_WHAT YOU WILL DO_
Starting at the top of the entries below, set down every line exactly, please, until you reach the line with "(∀ s : State, s.pending", which is included too.

_INPUT FOR THIS TASK_
-- ==== Sys2Proof/Certificates/Slice0/Obligations.lean ====
section
/-! DEFINITION. The statements for the provers: what the commands of the module do, family by family, and what every step keeps. In
them `t` is a core's state at the command's cycle with everything settled that was due (coreTick), and a frame names the fields that
may change: what it does not name is as it was. -/

open Sys2Proof Sys2Proof.Machine

/-- The block takes commands first in, first out: one step runs exactly the command at the front of the queue, on the state with the
queue's rest, and a step on an empty queue changes nothing (log entry 2). -/
def Obligations.StepRunsFrontCommand : Prop :=
  (∀ (i : Instr) (s : State), step { s with pending := i :: s.pending } = exec i s) ∧
    (∀ s : State, s.pending = [] → step s = .next s)

/-- What reset leaves (R624, R625, and the default columns of R534, R546, R626): no session, no handle, an empty log, memory with
nothing listed, no plan, partitions IDLE, DEBUG_LEVEL 0, timing in FREERUN at beat 0, every link DISABLED, ALERT_N released. -/
def Obligations.ResetState : Prop :=
  let s := State.reset
  s.pending = [] ∧ s.sessions = [] ∧ s.lockBy = none ∧ s.handles = [] ∧ s.log = [] ∧ s.mem = [] ∧ s.beat = 0 ∧ s.alertN = false ∧
    (∀ p, p < 4 → planState s p = 0) ∧ rg s 0x6020 1 = 0 ∧ timingState s = 0 ∧ (∀ l, l < 64 → linkState s l = 0) ∧
    (∀ u, (coreAt s u).dcount = 0 ∧ (coreAt s u).frames = [] ∧ (coreAt s u).mq = [] ∧ ∀ i, scAt (coreAt s u) i = 0)

/-- Right after reset ALERT_N agrees with ALERT_STATUS (R534). -/
def Obligations.AlertHoldsAtReset : Prop := AlertInv State.reset

/-- ALERT_N is asserted exactly while a bit of ALERT_STATUS is set, from whatever state that holds in, over every step, idle or not
(R534, R652). -/
def Obligations.AlertKeptByEveryStep : Prop := ∀ s t : State, AlertInv s → step s = .next t → AlertInv t

/-- Over every step, idle or not, the byte memories keep their one canonical form (addresses strictly rising, no cell listed at the
value it would read as unlisted), and storage errors stay in units that exist. -/
def Obligations.MemoryFormKeptByEveryStep : Prop := ∀ s t : State, MemInv s → step s = .next t → MemInv t

/-- Every command completes, on every module that has the unit it names, whatever the state and its other operands: exec answers a next state, with
the ordering code (R1) and the commands that wait behind it as they were. A command that names a unit which the module does not have ends in
a fault. What each command does is what the other statements say. -/
def Obligations.CommandsKeepQueueAndVariant : Prop :=
  ∀ (i : Instr) (s : State),
    (Fits s i → ∃ t, exec i s = .next t ∧ t.variant = s.variant ∧ t.pending = s.pending) ∧
    (¬Fits s i → ∃ f, exec i s = .fault f)

/-- A module that has powered down entirely changes no state until a cold start (R658; that a command is taken without effect is the
model's choice, log entry 2). -/
def Obligations.PoweredDownNothingChanges : Prop :=
  ∀ (i : Instr) (s t : State), s.powered = false → (∀ mv ms en, i ≠ .coldStart mv ms en) → exec i s = .next t → t = s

_WRITTEN ANSWER_
-- ==== Sys2Proof/Certificates/Slice0/Obligations.lean ====
section
/-! DEFINITION. The statements for the provers: what the commands of the module do, family by family, and what every step keeps. In
them `t` is a core's state at the command's cycle with everything settled that was due (coreTick), and a frame names the fields that
may change: what it does not name is as it was. -/

open Sys2Proof Sys2Proof.Machine

/-- The block takes commands first in, first out: one step runs exactly the command at the front of the queue, on the state with the
queue's rest, and a step on an empty queue changes nothing (log entry 2). -/
def Obligations.StepRunsFrontCommand : Prop :=
  (∀ (i : Instr) (s : State), step { s with pending := i :: s.pending } = exec i s) ∧
    (∀ s : State, s.pending = [] → step s = .next s)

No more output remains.